*** Begin section ***

/-- An image that fits fills its cells and leaves every other one as it was. -/
theorem loadImage_of_fits {m : Memory} (hm : m.wf) {a : Nat} {ds : List Byte} (h : a + ds.length ≤ 256) :
    ∃ m', loadImage m a ds = .ok m' ∧ (∀ b, b < a → m'.read b = m.read b) ∧
      ∀ k, m'.read (a + k) = ds.getD k (m.read (a + k)) := by
  induction ds generalizing m a with
  | nil => exact ⟨m, rfl, fun _ _ => rfl, fun _ => rfl⟩
  | cons d rest ih =>
    rw [List.length_cons] at h
    have ha : a < 256 := by omega
    obtain ⟨m', hload, hbelow, hat⟩ := ih (Memory.write_wf hm ha d) (a := a + 1) (by omega)
    refine ⟨m', by rw [loadImage, memWrite_of_lt m ha, bind_ok, hload], fun b hb => ?_, fun k => ?_⟩
    · rw [hbelow b (by omega), Memory.read_write hm, if_neg hb.ne]
    · cases k with
      | zero => rw [Nat.add_zero, hbelow a a.lt_succ_self, Memory.read_write hm, if_pos rfl, List.getD_cons_zero]
      | succ k =>
        have hne : a + (k + 1) ≠ a := by omega
        have hk := hat k
        rw [Nat.add_assoc, Nat.add_comm 1 k, Memory.read_write hm, if_neg hne] at hk
        rw [hk, List.getD_cons_succ]

/-- The first byte past address 255 fails the write contract, and with it the load (R41, R52). -/
theorem loadImage_of_exceeds {m : Memory} {a : Nat} {ds : List Byte} (ha : a ≤ 256) (h : 256 < a + ds.length) :
    loadImage m a ds = .error ⟨.outOfBoundsMemory, some 256⟩ := by
  induction ds generalizing m a with
  | nil => rw [List.length_nil] at h; omega
  | cons d rest ih =>
    rw [List.length_cons] at h
    rw [loadImage]
    rcases ha.lt_or_eq with hlt | rfl
    · rw [memWrite_of_lt m hlt, bind_ok]
      exact ih hlt (by omega)
    · rw [memWrite_of_ge m le_rfl, bind_error]
      rfl

theorem launch_of_fits (c : Config) {image : List Byte} (h : image.length ≤ 256) :
    ∃ m, loadImage [] 0 image = .ok m ∧ launch c image = .ok { State.resetWith c with mem := m } ∧
      ∀ a, m.read a = image.getD a 0 := by
  obtain ⟨m, hload, -, hat⟩ := loadImage_of_fits Memory.nil_wf (a := 0) (ds := image) (by omega)
  refine ⟨m, hload, launch_eq_ok_iff.2 ⟨m, hload, rfl⟩, fun a => ?_⟩
  have ha := hat a
  rwa [Nat.zero_add] at ha

/-- Settles O12: the writes fill an empty memory with the image, and launch changes nothing but memory. -/
theorem launchHoldsImage : Obligations.LaunchHoldsImage := by
  intro c image h
  obtain ⟨m, -, hlaunch, hread⟩ := launch_of_fits c h
  exact ⟨_, hlaunch, hread, rfl, rfl, rfl, rfl, rfl⟩

/-- Settles O13: the writes fail at the 257th byte, and the pins fail as the writes do. -/
theorem oversizedImageFailsToLaunch : Obligations.OversizedImageFailsToLaunch := by
  intro c image h
  have hload : loadImage (State.resetWith c).mem 0 image = .error ⟨.outOfBoundsMemory, some 256⟩ :=
    loadImage_of_exceeds (Nat.zero_le _) (by omega)
  refine ⟨by rw [launch, hload, bind_error], ?_⟩
  obtain ⟨_, m, -, hm, -⟩ | ⟨e, hpins, he⟩ := loadPins_cases c image (State.resetWith c) 0
  · rw [hload] at hm; cases hm
  · rw [hload] at he; cases he
    exact hpins

end Sys2Proof.Machine
end

section
/-! The board under its pins (R40, R41, R44, R231). -/
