-- ==== Sys2Proof/Machine/Illegal.lean ====
section
/-! DEFINITION. ILLEGAL: a command word that matches no row (30_encoding R123, 60_exceptions R287). -/

namespace Sys2Proof.Machine

/-- ILLEGAL: fault entry with IllegalCommand; op alone decides the sub-cause, rsv and n hold anything (R287). -/
def execIllegal (op : BitVec 4) (s : State) : Host.Outcome State Fault Refusal :=
  acceptCommand (raise (illegalCause op)) s

end Sys2Proof.Machine
end

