-- ==== Sys2Proof/Machine/HostPort.lean ====
section
/-! DEFINITION. The host's side of the machine: the register map and its access rules (10_state R36, R37, R38), reset
and the connection of source and sink (70_reset_and_hazards R320, R322, R327). -/

namespace Sys2Proof.Machine

/-- Word w of a stored bit sequence: bit j is element 64w+j; elements from 255 on do not exist (R36). -/
def bitsWord (bs : Bits) (w : Nat) : BitVec 64 := BitVec.ofNat 64 (natOfBits (((bs.take 255).drop (64 * w)).take 64))

/-- Word w of BITBUF (R36): bit 63 of word 3 reads 0. -/
def bitbufWord (s : State) (w : Nat) : BitVec 64 := (s.bitbuf >>> (64 * w)).setWidth 64

/-- What a host read finds in a field without value of the encode-side tables (U1, Log 4). -/
def freeEnc (s : State) (space index : Nat) : BitVec 64 := Config.freeField s.encEpoch space index

/-- What a host read finds in a field without value of DEC (U1, Log 4). -/
def freeDec (s : State) (space index : Nat) : BitVec 64 := Config.freeField s.decEpoch space index

/-- CSR 9: ROOT (R36, R43); the id of an invalid root is any value (U1). -/
def rootWord (s : State) : BitVec 64 :=
  0#54 ++ BitVec.ofBool s.rootValid ++ (if s.rootValid then s.rootId else (freeEnc s 0 9).setWidth 9)

/-- Space 0 (R36). -/
def csrRead (s : State) (index : Nat) : BitVec 64 :=
  match index with
  | 0 => statusWord s
  | 1 => s.len
  | 2 => s.outLen
  | 3 => s.total
  | 4 => s.nent.setWidth 64
  | 5 => s.bitcnt.setWidth 64
  | 6 => 0#52 ++ s.rdLeft ++ s.rdByte
  | 7 => 0#53 ++ s.wrN ++ s.wrAcc
  | 8 => s.decoded
  | 9 => rootWord s
  | 10 => s.nint.setWidth 64
  | 11 => s.config.blockMax
  | _ => 0

/-- Space 4: CODEINFO[b] (R36); the length of an invalid entry is any value (U1). -/
def codeInfoWord (s : State) (b : Nat) : BitVec 64 :=
  let e := tabGet s.code CodeEntry.blank b
  0#55 ++ BitVec.ofBool e.valid ++ (if e.valid then e.len else (freeEnc s 4 b).setWidth 8)

/-- Space 5: CODEBITS, index 4b+w (R36); an invalid entry's bits are any value (U1). -/
def codeBitsWord (s : State) (index : Nat) : BitVec 64 :=
  let e := tabGet s.code CodeEntry.blank (index / 4)
  if e.valid then bitsWord e.bits (index % 4)
  else if index % 4 = 3 then (freeEnc s 5 index).setWidth 63 |>.setWidth 64 else freeEnc s 5 index

/-- Space 7, word 0: NODE[n].freq (R36), any value for an invalid slot (U1). -/
def nodeFreqWord (s : State) (n : Nat) : BitVec 64 :=
  let e := tabGet s.node Node.blank n
  if e.valid then e.freq else freeEnc s 7 (2 * n)

/-- Space 7, word 1 (R36): left and right have a value in a valid internal node, sym in a valid leaf, is_leaf in a
valid slot (R40, U1). -/
def nodeInfoWord (s : State) (n : Nat) : BitVec 64 :=
  let e := tabGet s.node Node.blank n
  let any := freeEnc s 7 (2 * n + 1)
  0#36 ++ BitVec.ofBool e.valid ++ (if e.valid then BitVec.ofBool e.isLeaf else any.extractLsb' 26 1) ++
    (if e.valid && e.isLeaf then e.sym else any.extractLsb' 18 8) ++
    (if e.valid && !e.isLeaf then e.right else any.extractLsb' 9 9) ++
    (if e.valid && !e.isLeaf then e.left else any.extractLsb' 0 9)

/-- Space 8: DECINFO[e] (R36); length and symbol of an invalid entry are any value (U1). -/
def decInfoWord (s : State) (i : Nat) : BitVec 64 :=
  let e := decAt s i
  0#47 ++ BitVec.ofBool e.valid ++ (if e.valid then e.sym ++ e.len else (freeDec s 8 i).setWidth 16)

/-- Space 9: DECBITS, index 4e+w (R36); an invalid entry's bits are any value (U1). -/
def decBitsWord (s : State) (index : Nat) : BitVec 64 :=
  let e := decAt s (index / 4)
  if e.valid then bitsWord e.bits (index % 4)
  else if index % 4 = 3 then (freeDec s 9 index).setWidth 63 |>.setWidth 64 else freeDec s 9 index

/-- A host register read (R36, R37): a reserved or out-of-range location reads 0. -/
def hostRead (s : State) (space : BitVec 4) (index : BitVec 32) : BitVec 64 :=
  match space.toNat with
  | 0 => csrRead s index.toNat
  | 1 => if index.toNat < s.config.blockMax.toNat then (ibufByte s index.toNat).setWidth 64 else 0
  | 2 => if index.toNat < s.config.blockMax.toNat then (obufByte s index.toNat).setWidth 64 else 0
  | 3 => if index.toNat < 256 then tabGet s.freq 0 index.toNat else 0
  | 4 => if index.toNat < 256 then codeInfoWord s index.toNat else 0
  | 5 => if index.toNat < 1024 then codeBitsWord s index.toNat else 0
  | 6 => if index.toNat < 4 then bitbufWord s index.toNat else 0
  | 7 =>
    if index.toNat < 1022 then
      if index.toNat % 2 = 0 then nodeFreqWord s (index.toNat / 2) else nodeInfoWord s (index.toNat / 2)
    else 0
  | 8 => if index.toNat < 255 then decInfoWord s index.toNat else 0
  | 9 => if index.toNat < 1020 then decBitsWord s index.toNat else 0
  | _ => 0

/-- Write word w of BITBUF; the bit of element 255 is lost (R36). -/
def bitbufWrite (s : State) (w : Nat) (data : BitVec 64) : State :=
  { s with bitbuf :=
    (s.bitbuf &&& ~~~(0xFFFFFFFFFFFFFFFF#255 <<< (64 * w))) ||| (data.setWidth 255 <<< (64 * w)) }

/-- A host register write (R36, R37, R38): LEN, IBUF, FREQ and BITBUF take it, everything else ignores it. -/
def hostWrite (s : State) (space : BitVec 4) (index : BitVec 32) (data : BitVec 64) : State :=
  match space.toNat with
  | 0 => if index.toNat = 1 then { s with len := data } else s
  | 1 => ibufWrite s index.toNat (data.setWidth 8)
  | 3 => if index.toNat < 256 then { s with freq := tabSet s.freq index.toNat data } else s
  | 6 => if index.toNat < 4 then bitbufWrite s index.toNat data else s
  | _ => s

/-- What an action of the host does that offers no command; commands go through the decoder (Fetch.lean). -/
def hostAction : HostAction → State → State
  | .command _, s | .commandReset _, s => s
  | .regRead space index, s => { s with regRdata := hostRead s space index }
  | .regWrite space index data, s => hostWrite s space index data
  | .reset, s => resetMachine s
  | .attachSource bytes, s => { s with src := bytes }
  | .attachSink, s => { s with snk := [] }

end Sys2Proof.Machine
end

*** End section ***

**INSTRUCTIONS FOR THE TASK**
All lines in the data above from the one with "3 reads 0. -/" through the one with "5 => s.bitcnt.setWidth 64" must be repeated exactly, and no others.

**TASK RESPONSE**
/-- Word w of BITBUF (R36): bit 63 of word 3 reads 0. -/
def bitbufWord (s : State) (w : Nat) : BitVec 64 := (s.bitbuf >>> (64 * w)).setWidth 64

/-- What a host read finds in a field without value of the encode-side tables (U1, Log 4). -/
def freeEnc (s : State) (space index : Nat) : BitVec 64 := Config.freeField s.encEpoch space index

/-- What a host read finds in a field without value of DEC (U1, Log 4). -/
def freeDec (s : State) (space index : Nat) : BitVec 64 := Config.freeField s.decEpoch space index

/-- CSR 9: ROOT (R36, R43); the id of an invalid root is any value (U1). -/
def rootWord (s : State) : BitVec 64 :=
  0#54 ++ BitVec.ofBool s.rootValid ++ (if s.rootValid then s.rootId else (freeEnc s 0 9).setWidth 9)

/-- Space 0 (R36). -/
def csrRead (s : State) (index : Nat) : BitVec 64 :=
  match index with
  | 0 => statusWord s
  | 1 => s.len
  | 2 => s.outLen
  | 3 => s.total
  | 4 => s.nent.setWidth 64
  | 5 => s.bitcnt.setWidth 64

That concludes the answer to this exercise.